--- DATASET EXCERPTS ---
/-- A bit written either waits in the accumulator, or ends a byte that is put out. -/
theorem writeBit_cases {bit : Bool} {s t : State} (h : writeBit bit s = .ok () t) :
    let acc' := if bit then setBitFromTop s.acc s.wcnt else s.acc
    (s.wcnt ≠ 7 ∧ t = { s with acc := acc', wcnt := s.wcnt + 1 }) ∨
    (s.wcnt = 7 ∧ s.outBytes ≠ BitVec.allOnes 64 ∧
      t = { s with outq := s.outq ++ [acc'], outBytes := s.outBytes + 1#64, acc := 0#8, wcnt := 0 }) := by
  intro acc'
  unfold writeBit at h
  simp only at h
  split at h
  · obtain ⟨_, u, hu, hr⟩ := Res.andThen_eq_ok.1 h
    obtain ⟨hn, rfl⟩ := putByte_eq_ok.1 hu
    cases hr
    exact .inr ⟨by assumption, hn, rfl⟩
  · cases h
    exact .inl ⟨by assumption, rfl⟩

theorem flush_cases {s t : State} (h : flush s = .ok () t) :
    (s.wcnt.val = 0 ∧ t = s) ∨
    (0 < s.wcnt.val ∧ s.outBytes ≠ BitVec.allOnes 64 ∧
      t = { s with outq := s.outq ++ [s.acc], outBytes := s.outBytes + 1#64, acc := 0#8, wcnt := 0 }) := by
  unfold flush at h
  split at h
  · obtain ⟨_, u, hu, hr⟩ := Res.andThen_eq_ok.1 h
    obtain ⟨hn, rfl⟩ := putByte_eq_ok.1 hu
    cases hr
    exact .inr ⟨by assumption, hn, rfl⟩
  · cases h
    exact .inl ⟨by omega, rfl⟩

/-- With bits of `RBYTE` left the reader gives the next one. -/
theorem readBit_pending {s : State} (h : s.rcnt ≠ 0) :
    readBit s = .ok (s.rbyte.getLsbD (s.rcnt.val - 1)) { s with rcnt := ⟨s.rcnt.val - 1, by omega⟩ } := by
  simp [readBit, h]

/-- One step of the decoder's walk goes to a child, which is a leaf and is emitted, or is not. -/
theorem bitstep_cases {bit : Bool} {s t : State} (h : bitstep bit s = .ok () t) :
    ∃ nd n nd', nodeAt s.arena s.cur = some nd ∧ nd.child bit = some n ∧ nodeAt s.arena n = some nd' ∧
      ((nd'.isLeaf = true ∧ t = { s with outq := s.outq ++ [nd'.sym], cur := s.root }) ∨
        (nd'.isLeaf = false ∧ t = { s with cur := n })) := by
  obtain ⟨nd, u, hu, h1⟩ := Res.andThen_eq_ok.1 h
  obtain ⟨hnd, rfl⟩ := readNode_eq_ok.1 hu
  cases hn : nd.child bit with
  | none => simp [hn] at h1
  | some n =>
    simp only [hn] at h1
    obtain ⟨nd', v, hv, h2⟩ := Res.andThen_eq_ok.1 h1
    obtain ⟨hnd', rfl⟩ := readNode_eq_ok.1 hv
    refine ⟨nd, n, nd', hnd, hn, hnd', ?_⟩
    cases hl : nd'.isLeaf with
    | true =>
      simp only [hl] at h2
      cases h2
      exact .inl ⟨rfl, rfl⟩
    | false =>
      simp only [hl] at h2
      cases h2
      exact .inr ⟨rfl, rfl⟩

end Streams

section Agents

/-- A step of the reconstructor goes to a child, made first where it is absent. -/
theorem growStep_cases {cur n : NodeIdx} {bit : Bool} {s t : State} (h : growStep cur bit s = .ok n t) :
    ∃ nd, nodeAt s.arena cur = some nd ∧
      ((nd.child bit = some n ∧ t = s) ∨
        (nd.child bit = none ∧ s.nn ≠ Config.nodeCap ∧ n = BitVec.ofNat 14 s.nn ∧
          t = { s with arena := (s.arena ++ [freshNode]).set cur.toNat (nd.setChild bit n) })) := by
  obtain ⟨nd, u, hu, h1⟩ := Res.andThen_eq_ok.1 h
  obtain ⟨hnd, rfl⟩ := readNode_eq_ok.1 hu
  refine ⟨nd, hnd, ?_⟩
  cases hn : nd.child bit with
  | some m =>
    simp only [hn] at h1
    cases h1
    exact .inl ⟨rfl, rfl⟩
  | none =>
    simp only [hn] at h1
    obtain ⟨m, v, hv, h2⟩ := Res.andThen_eq_ok.1 h1
    obtain ⟨hc, hm, rfl⟩ := alloc_eq_ok.1 hv
    cases h2
    exact .inr ⟨rfl, hc, hm, rfl⟩

theorem engineStep_idle {s : State} (h : s.engineEnabled = false) : engineStep s = .next s := by
  simp [engineStep, h]

theorem engineStep_runs {s : State} {i : Instr} (h : s.engineEnabled = true) (hi : decode s.cmdr = .ok i) :
    engineStep s = exec i s := by
  simp [engineStep, h, hi]

theorem engineStep_illegal {s : State} {w : IllegalWord} (h : s.engineEnabled = true) (hi : decode s.cmdr = .error w) :
    engineStep s = .next (takeFault .illegalCmd s.cmdr s) := by
  simp [engineStep, h, hi]

/-- Everything an engine step can do. -/
theorem engineStep_cases {s t : State} (h : engineStep s = .next t) :
    (s.engineEnabled = false ∧ t = s) ∨
    (∃ i, s.engineEnabled = true ∧ decode s.cmdr = .ok i ∧ exec i s = .next t) ∨
    (∃ w, s.engineEnabled = true ∧ decode s.cmdr = .error w ∧ t = takeFault .illegalCmd s.cmdr s) := by
  cases he : s.engineEnabled with
  | false =>
    rw [engineStep_idle he] at h
    cases h
    exact .inl ⟨rfl, rfl⟩
  | true =>
    cases hd : decode s.cmdr with
    | ok i => exact .inr (.inl ⟨i, rfl, rfl, by rwa [engineStep_runs he hd] at h⟩)
    | error w =>
      rw [engineStep_illegal he hd] at h
      cases h
      exact .inr (.inr ⟨w, rfl, rfl, rfl⟩)

/-- What a read can leave: the same state, or the state with the head of `OUTQ` gone. -/
theorem memRead_cases {addr : Addr} {size : Nat} {s : State} :
    (memRead addr size s).2 = s ∨ (memRead addr size s).2 = { s with outq := s.outq.tail } := by
  unfold memRead
  split
  · exact .inl rfl
  · rename_i r _
    split
    · cases r <;> simp [readEffect]
    · exact .inl rfl

/-- What a write can leave: the same state, a reset, an accepted command, one more item, or one counter written. -/
theorem memWrite_cases {addr : Addr} {size : Nat} {v : Word} {s : State} :
    let t := (memWrite addr size v s).2
    t = s ∨ (v = 0x00000002#32 ∧ t = resetEngine s) ∨
    (s.busy = false ∧ (s.err = 0#8 ∨ v = 0x00000001#32) ∧ v ≠ 0x00000002#32 ∧ t = loadCommand v s) ∨
    t = { s with inq := s.inq ++ [itemOf v] } ∨ ∃ c, s.busy = false ∧ t = s.setFreq c v := by
  intro t
  unfold t memWrite
  split
  · exact .inl rfl
  · rename_i r hr
    have hb : r.visibleWhileBusy = false → s.busy = false := by
      intro hv
      revert hr
      unfold reach
      split
      · split
        · simp
        · split
          · simp
          · split
            · simp
            · rintro ⟨⟩
              simp_all
      · simp
    cases r <;> simp [writeReg]
    · unfold writeCmd
      split
      · simp_all
      · split
        · simp
        · split
          · simp
          · simp_all [State.faulted]
            tauto
    · exact .inr (.inr (.inr (.inr ⟨hb rfl, _, rfl⟩)))

/-- Everything a host turn can do: nothing with no line left; else one access's response is delivered. -/
theorem hostStep_cases {s : State} :
    (s.host = [] ∧ hostStep s = s) ∨
    (∃ addr size rest, s.host = .read addr size :: rest ∧
      hostStep s = deliver (memRead addr size { s with host := rest })) ∨
    (∃ addr size v rest, s.host = .write addr size v :: rest ∧
      hostStep s = deliver (memWrite addr size v { s with host := rest })) ∨
    (∃ addr l, (s.host.head? = some .wait ∨ s.host.head? = some .drain) ∧
      hostStep s = deliver ((memRead addr 4 s).1, { (memRead addr 4 s).2 with host := l })) := by
  unfold hostStep
  split
  · simp_all
  · simp_all
  · simp_all
  · dsimp only
    split
    · exact .inr (.inr (.inr ⟨0x00004#20, (memRead 0x00004#20 4 s).2.host, .inl (by simp_all), rfl⟩))
    · exact .inr (.inr (.inr ⟨0x00004#20, _, .inl (by simp_all), rfl⟩))
  · dsimp only
    split
    · exact .inr (.inr (.inr ⟨0x00044#20, (memRead 0x00044#20 4 s).2.host, .inr (by simp_all), rfl⟩))
    · exact .inr (.inr (.inr ⟨0x00044#20, _, .inr (by simp_all), rfl⟩))

/-- Everything an event can be. -/
theorem step_cases {s t : State} (h : step s = .next t) :
    (s.sched = [] ∧ s.engineEnabled = true ∧ engineStep s = .next t) ∨
    (s.sched = [] ∧ s.engineEnabled = false ∧ t = hostStep s) ∨
    ∃ rest, (s.sched = .host :: rest ∧ t = hostStep { s with sched := rest }) ∨
      (s.sched = .engine :: rest ∧ engineStep { s with sched := rest } = .next t) ∨
      (s.sched = .reset :: rest ∧ t = resetEngine { s with sched := rest }) := by
  unfold step at h
  split at h
  · split at h
    · exact .inl ⟨by assumption, by assumption, h⟩
    · cases h
      exact .inr (.inl ⟨by assumption, by simp_all, rfl⟩)
  · cases h
    exact .inr (.inr ⟨_, .inl ⟨by assumption, rfl⟩⟩)
  · exact .inr (.inr ⟨_, .inr (.inl ⟨by assumption, h⟩)⟩)
  · cases h
    exact .inr (.inr ⟨_, .inr (.inr ⟨by assumption, rfl⟩)⟩)

end Agents

end Sys2Proof.Machine
end

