-- ==== Sys2Proof/Tests/Slice0.lean ====
section
/-! SUPPORT. The model's own tests. Expected values come from the rules' encodings and from spec/95_test_vectors.md, whose
vector each test names. The last part shows, for every obligation with hypotheses, a state and operands that meet them. -/

namespace Sys2Proof.Machine

-- One theorem at a time: many at once need more threads than the memory limit of a check allows.
set_option Elab.async false

/-! ### Helpers -/

/-- The state an outcome goes on with. -/
def after (o : Host.Outcome State Fault Refusal) : Option State :=
  match o with
  | .next s => some s
  | .fault _ => none
  | .refused _ => none

/-- A stream command between its steps, with items waiting. -/
def running (i : Instr) (items : List Item) : State :=
  { State.reset with busy := true, cmdr := encode i, phase := .run, inq := items }

/-- A command just accepted. -/
def accepted (i : Instr) (items : List Item) : State :=
  { State.reset with busy := true, cmdr := encode i, phase := .start, inq := items }

/-- The tree of V-R1. -/
def treeR1 : List Node :=
  [⟨0xFF#8, some 2#14, some 1#14, 0#39⟩, ⟨65#8, none, none, 0#39⟩, ⟨0xFF#8, none, some 3#14, 0#39⟩, ⟨66#8, none, none, 0#39⟩]

/-- The pair of V-R1: the table 65: 1, 66: 01 and the tree `RECON` makes of it. -/
def pairR1 : State :=
  { State.reset with
    ct := (emptyTable.set 65 [true]).set 66 [false, true]
    arena := treeR1
    treeValid := true
    tableValid := true }

/-- A node nothing points to. -/
def spareNode : Node := ⟨0xFF#8, none, none, 0#39⟩

/-! ### Encodings (R101, V-E1) -/

theorem test_decode_nop : decode 0b00000000000000000000000000000000#32 = .ok .nop := by decide
theorem test_decode_clrerr : decode 0b00000000000000000000000000000001#32 = .ok .clrerr := by decide
theorem test_decode_srst : decode 0b00000000000000000000000000000010#32 = .ok .srst := by decide
theorem test_decode_fclr : decode 0b00000000000000000000000000010000#32 = .ok .fclr := by decide
theorem test_decode_analyze : decode 0b00000000000000000000000000010001#32 = .ok .analyze := by decide
theorem test_decode_hseed : decode 0b00000000000000000000000000100000#32 = .ok .hseed := by decide
theorem test_decode_hmerge : decode 0b00000000000000000000000000100001#32 = .ok .hmerge := by decide
theorem test_decode_htake : decode 0b00000000000000000000000000100010#32 = .ok .htake := by decide
theorem test_decode_build : decode 0b00000000000000000000000000100011#32 = .ok .build := by decide
theorem test_decode_gen : decode 0b00000000000000000000000000110000#32 = .ok .gen := by decide
theorem test_decode_recon : decode 0b00000000000000000000000000110001#32 = .ok .recon := by decide
theorem test_decode_hidump : decode 0b00000000000000000000000001000000#32 = .ok .hidump := by decide
theorem test_decode_hiload : decode 0b00000000000000000000000001000001#32 = .ok .hiload := by decide
theorem test_decode_compress : decode 0b00000000000000000000000001010000#32 = .ok .compress := by decide
theorem test_decode_decompress : decode 0b00000000000000000000000001010001#32 = .ok .decompress := by decide

/-- V-E1: the illegal words, each refused by its name. -/
theorem test_decode_illegal :
    decode 0x00000003#32 = .error (.unknownOpcode 0x00000003#32) ∧
    decode 0x00000012#32 = .error (.unknownOpcode 0x00000012#32) ∧
    decode 0x00000024#32 = .error (.unknownOpcode 0x00000024#32) ∧
    decode 0x00000032#32 = .error (.unknownOpcode 0x00000032#32) ∧
    decode 0x00000042#32 = .error (.unknownOpcode 0x00000042#32) ∧
    decode 0x00000052#32 = .error (.unknownOpcode 0x00000052#32) ∧
    decode 0x000000FF#32 = .error (.unknownOpcode 0x000000FF#32) ∧
    decode 0x80000000#32 = .error (.zeroFieldSet 0x80000000#32) ∧
    decode 0x00000102#32 = .error (.zeroFieldSet 0x00000102#32) := by decide

/-- The check of `ZERO` refuses a listed opcode under a bit of `ZERO` (V-E1). -/
theorem test_wellFormed_refuses_zero_field : wellFormedWord 0x00000102#32 = false := by decide

/-- The check of `OP` refuses an opcode that is not listed (V-E1). -/
theorem test_wellFormed_refuses_opcode : wellFormedWord 0x00000003#32 = false := by decide

/-- A code of 128 bits does not fit a table entry (R35). -/
theorem test_code_of_128_bits_does_not_fit : Code.fits (List.replicate 128 true) = false := by decide +kernel

/-! ### System commands -/

/-- V-X1: `NOP` changes nothing. -/
theorem test_nop : after (exec .nop { pairR1 with busy := true }) = some pairR1 := by rfl

/-- V-X5: after V-L case W, `CLRERR` gives `STATUS` = 0x00000010 and keeps the table memory. -/
theorem test_clrerr :
    (after (exec .clrerr { State.reset with
        busy := true, err := 1#8, errinfo := 0x378#32, ct := emptyTable.set 2 [true, false],
        inq := [.byte 0x34#8, .byte 0x20#8, .eos] })).map (fun t => (t.status, t.errinfo, t.codeAt 2))
      = some (0x00000010#32, 0#32, [true, false]) := by decide +kernel

/-- V-X6: `SRST`'s word in the middle of a command. -/
theorem test_srst :
    memWrite 0x00000#20 4 0x00000002#32 { pairR1 with busy := true, phase := .run, inq := [.eos], outq := [1#8] }
      = (.ok, State.reset) := by rfl

/-! ### Frequency analyzer -/

/-- V-A5: `FCLR` clears `FREQ` and leaves the warning and its count. -/
theorem test_fclr :
    (after (exec .fclr ({ State.reset with warn := true, nonascii := 1#64 }.setFreq 65 0xFFFFFFFF#32))).map
      (fun t => (t.freqAt 65, t.warn, t.nonascii)) = some (0#32, true, 1#64) := by decide +kernel

/-- V-A2: the byte C8 is reported and not counted. -/
theorem test_analyze_reports :
    (after (exec .analyze (running .analyze [.byte 0xC8#8, .byte 0x42#8]))).map
      (fun t => (t.nonascii, t.warn, t.inq, freqSum t.freq)) = some (1#64, true, [.byte 0x42#8], 0) := by decide +kernel

/-- V-A6: a full counter faults with the symbol and keeps the rest of the stream. -/
theorem test_analyze_overflow :
    (after (exec .analyze ((running .analyze [.byte 0x41#8, .byte 0x42#8, .eos]).setFreq 65 0xFFFFFFFF#32))).map
      (fun t => (t.err, t.errinfo, t.freqAt 65, t.status)) = some (9#8, 0x41#32, 0xFFFFFFFF#32, 0x00000002#32) := by
  decide +kernel

/-! ### Scheduler -/

/-- V-H1: the five inserts, the array after the last. -/
theorem test_scheduler_inserts :
    [(⟨5#39, 0#8, 100#14⟩ : Entry), ⟨3#39, 1#8, 101#14⟩, ⟨8#39, 2#8, 102#14⟩, ⟨3#39, 3#8, 103#14⟩,
        ⟨1#39, 4#8, 104#14⟩].foldl (fun h e => heapInsert e h) []
      = [⟨1#39, 4#8, 104#14⟩, ⟨3#39, 1#8, 101#14⟩, ⟨8#39, 2#8, 102#14⟩, ⟨5#39, 0#8, 100#14⟩, ⟨3#39, 3#8, 103#14⟩] := by
  decide +kernel

/-- V-H1: the first `removeMin` and the second, where the earlier of two equal priorities leaves first. -/
theorem test_scheduler_removals :
    heapPop [⟨3#39, 1#8, 101#14⟩, ⟨8#39, 2#8, 102#14⟩, ⟨5#39, 0#8, 100#14⟩, ⟨3#39, 3#8, 103#14⟩]
      = [⟨3#39, 1#8, 101#14⟩, ⟨3#39, 3#8, 103#14⟩, ⟨8#39, 2#8, 102#14⟩, ⟨5#39, 0#8, 100#14⟩] ∧
    heapPop [⟨3#39, 3#8, 103#14⟩, ⟨8#39, 2#8, 102#14⟩, ⟨5#39, 0#8, 100#14⟩]
      = [⟨3#39, 3#8, 103#14⟩, ⟨5#39, 0#8, 100#14⟩, ⟨8#39, 2#8, 102#14⟩] := by decide +kernel

/-! ### Tree builder -/

/-- V-H2: every counter 5 but `FREQ[0]` = 9. -/
theorem test_hseed :
    (after (exec .hseed { State.reset with freq := (Vector.replicate 128 5#32).set 0 9#32 })).map
      (fun t => (t.hn, t.nn, t.heap.head?)) = some (128, 128, some ⟨5#39, 1#8, 1#14⟩) := by decide +kernel

/-- V-H4, the third merge: of two entries of priority 3 the leaf, inserted earlier, is the left child. -/
theorem test_hmerge :
    (after (exec .hmerge { State.reset with
        heap := [⟨3#39, 124#8, 124#14⟩, ⟨4#39, 123#8, 123#14⟩, ⟨3#39, 129#8, 129#14⟩], hseq := 130#8
        arena := List.replicate 130 spareNode })).map
      (fun t => (t.arena[130]?, peekMinPriority t, t.hn))
      = some (some ⟨0xFF#8, some 124#14, some 129#14, 6#39⟩, 4#39, 2) := by decide +kernel

/-- V-H3: a merge of one tree faults with `HN` in `ERRINFO`. -/
theorem test_hmerge_one_tree :
    (after (exec .hmerge { State.reset with heap := [⟨0#39, 254#8, 254#14⟩] })).map (fun t => (t.err, t.errinfo, t.hn))
      = some (3#8, 1#32, 1) := by decide +kernel

/-- V-B8, V-B1: `HTAKE` takes the root, sets `TREE_VALID` and clears `TABLE_VALID`. -/
theorem test_htake :
    (after (exec .htake { State.reset with heap := [⟨0#39, 254#8, 254#14⟩], tableValid := true })).map
      (fun t => (t.rootWord, t.hn, t.status)) = some (0x800000FE#32, 0, 0x00000014#32) := by decide +kernel

/-- V-X2: after 126 merges `HTAKE` faults with 2. -/
theorem test_htake_two_trees :
    (after (exec .htake { State.reset with heap := [⟨0#39, 1#8, 1#14⟩, ⟨0#39, 2#8, 2#14⟩] })).map (fun t => (t.err, t.errinfo))
      = some (12#8, 2#32) := by decide +kernel

/-! ### Code generator and reconstructor -/

/-- V-R3, V-G1: `GEN` on a tree with a symbol on an internal node loses that symbol's code. -/
theorem test_gen :
    (after (exec .gen { State.reset with
        treeValid := true
        arena := [⟨0xFF#8, some 1#14, none, 0#39⟩, ⟨65#8, none, some 2#14, 0#39⟩, ⟨66#8, none, none, 0#39⟩] })).map
      (fun t => (t.ct, t.tableValid)) = some (emptyTable.set 66 [false, true], true) := by decide +kernel

/-- V-R3: a table that is not prefix-free. -/
theorem test_recon_not_prefix_free :
    (after (exec .recon { State.reset with
        tableValid := true, ct := (emptyTable.set 65 [false]).set 66 [false, true] })).map (fun t => (t.arena, t.rootWord))
      = some ([⟨0xFF#8, some 1#14, none, 0#39⟩, ⟨65#8, none, some 2#14, 0#39⟩, ⟨66#8, none, none, 0#39⟩],
          0x80000000#32) := by decide +kernel

/-- V-R4: of two equal codes the later symbol stays. -/
theorem test_recon_equal_codes :
    (after (exec .recon { State.reset with
        tableValid := true, ct := (emptyTable.set 1 [true, false]).set 2 [true, false] })).map State.arena
      = some [⟨0xFF#8, none, some 1#14, 0#39⟩, ⟨0xFF#8, some 2#14, none, 0#39⟩, ⟨2#8, none, none, 0#39⟩] := by
  decide +kernel

/-! ### Code table image -/

/-- V-I3: the image of the table of V-R1 is 534 bytes; its lines for 65 and 66. -/
theorem test_hidump :
    (after (exec .hidump pairR1)).map (fun t => t.outq.length) = some 534 ∧
    hiLine 65 [true] = [0x36#8, 0x35#8, 0x20#8, 0x31#8, 0x0A#8] ∧
    hiLine 127 [] = [0x31#8, 0x32#8, 0x37#8, 0x20#8, 0x0A#8] := by decide +kernel

/-- V-L2: without a valid table. -/
theorem test_hidump_missing_table : (after (exec .hidump State.reset)).map (fun t => (t.err, t.outq)) = some (13#8, []) := by
  decide +kernel

/-- V-L case N: the digit that takes the index past 127. -/
theorem test_hiload_index :
    (after (exec .hiload { running .hiload [.byte 0x38#8] with pst := .idx, pidx := 12 })).map (fun t => (t.err, t.errinfo))
      = some (7#8, 0x38#32) := by decide +kernel
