-- ==== Sys2Proof/WellFormed.lean ====
section
/-! DEFINITION. Which instructions are well-formed: a form that some agent may execute (R49), or a step that names agents, lanes, partitions,
queues and clusters that the part has. -/

namespace Sys2Proof

/-- An agent number: a group 0 to 127 or 128 for the control thread (R11). -/
def AgentId.ok (a : AgentId) : Bool := decide (a.who ≤ 128)

/-- The arguments of a step that is no form are in the ranges the spec gives: 12 partitions and dies (R1, R297), 64 host queues (R270),
16 queues of a team (R12), 384 clusters and 192 pairs (R1), 768 slices (R1), 32 lanes (R11), 128 groups (R11). -/
def Instr.argsOk : Instr → Bool
  | .activeSetSwap a | .goose a | .resultLands a _ | .loadReply a _ | .storeAcknowledge a _ | .releaseWaitExpiry a | .tlbiComplete a
  | .syscAnswer a _ => a.ok
  | .napWake a l | .replayWaitDelivery a l => a.ok && decide (l < 32)
  | .queueWake _ q => decide (q < 16)
  | .acallocGrant c => decide (c < 384)
  | .teamRestore _ c | .teamMigrate _ c => decide (c < 384)
  | .monitorTimeout s => decide (s < 768)
  | .contextEnd p a => decide (p < 12) && decide (a < 65536)
  | .faultQueueRetry p _ | .faultQueueRefuse p _ | .fqrdWrite p _ => decide (p < 12)
  | .queueEnable p q _ | .queueDisable p q _ | .qdoor p q _ => decide (p < 12) && decide (q < 64)
  | .launchPacket p q | .copyPacket p q | .signalPacket p q | .waitmonPacket p q | .fencePacket p q | .markerPacket p q =>
    decide (p < 12) && decide (q < 64)
  | .graceExpiry c => decide (c < 4)
  | .controlInterval d _ | .firmwareTimer d | .privilegedThreadStart d _ => decide (d < 12)
  | .currentLimit p _ | .mule p _ _ | .thermalMigration p | .pairPowerGate p => decide (p < 192)
  | .sessionOpen p c _ | .sessionClose p c _ | .lostClear p c => decide (p < 12) && decide (c < 65536)
  | .watchpointArm p c k _ => decide (p < 12) && decide (c < 65536) && decide (k < 16)
  | .sample cl p c => decide (cl < 384) && decide (p < 12) && decide (c < 65536)
  | .lcrClear p cl b c => decide (p < 12) && decide (cl < 384) && decide (b < 64) && decide (c < 64)
  | .hostWrite p _ _ | .hostRead p _ _ => decide (p < 12)
  | .registerWrite (some v) _ _ _ => decide (v < 12)
  | .peerAccess d sp p _ => decide (d < 1024) && decide (sp < 16) && decide (p < 12)
  | .atcmd p _ | .attestationReport p _ => decide (p < 12)
  | _ => true

/-- Well-formed: some agent may execute the form, or the step's arguments are in range. -/
def Instr.wellFormed (i : Instr) : Bool :=
  match Machine.formOf i with
  | some _ => Machine.legalSomewhere i
  | none => i.argsOk

end Sys2Proof
end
---
## EXERCISE:
Extract, please, the lines from the start of the entries above through the one with "let acc' := if", both included, reproducing each exactly and adding nothing.

## EXERCISE RESPONSE:
/-- A bit written either waits in the accumulator, or ends a byte that is put out. -/
theorem writeBit_cases {bit : Bool} {s t : State} (h : writeBit bit s = .ok () t) :
    let acc' := if bit then setBitFromTop s.acc s.wcnt else s.acc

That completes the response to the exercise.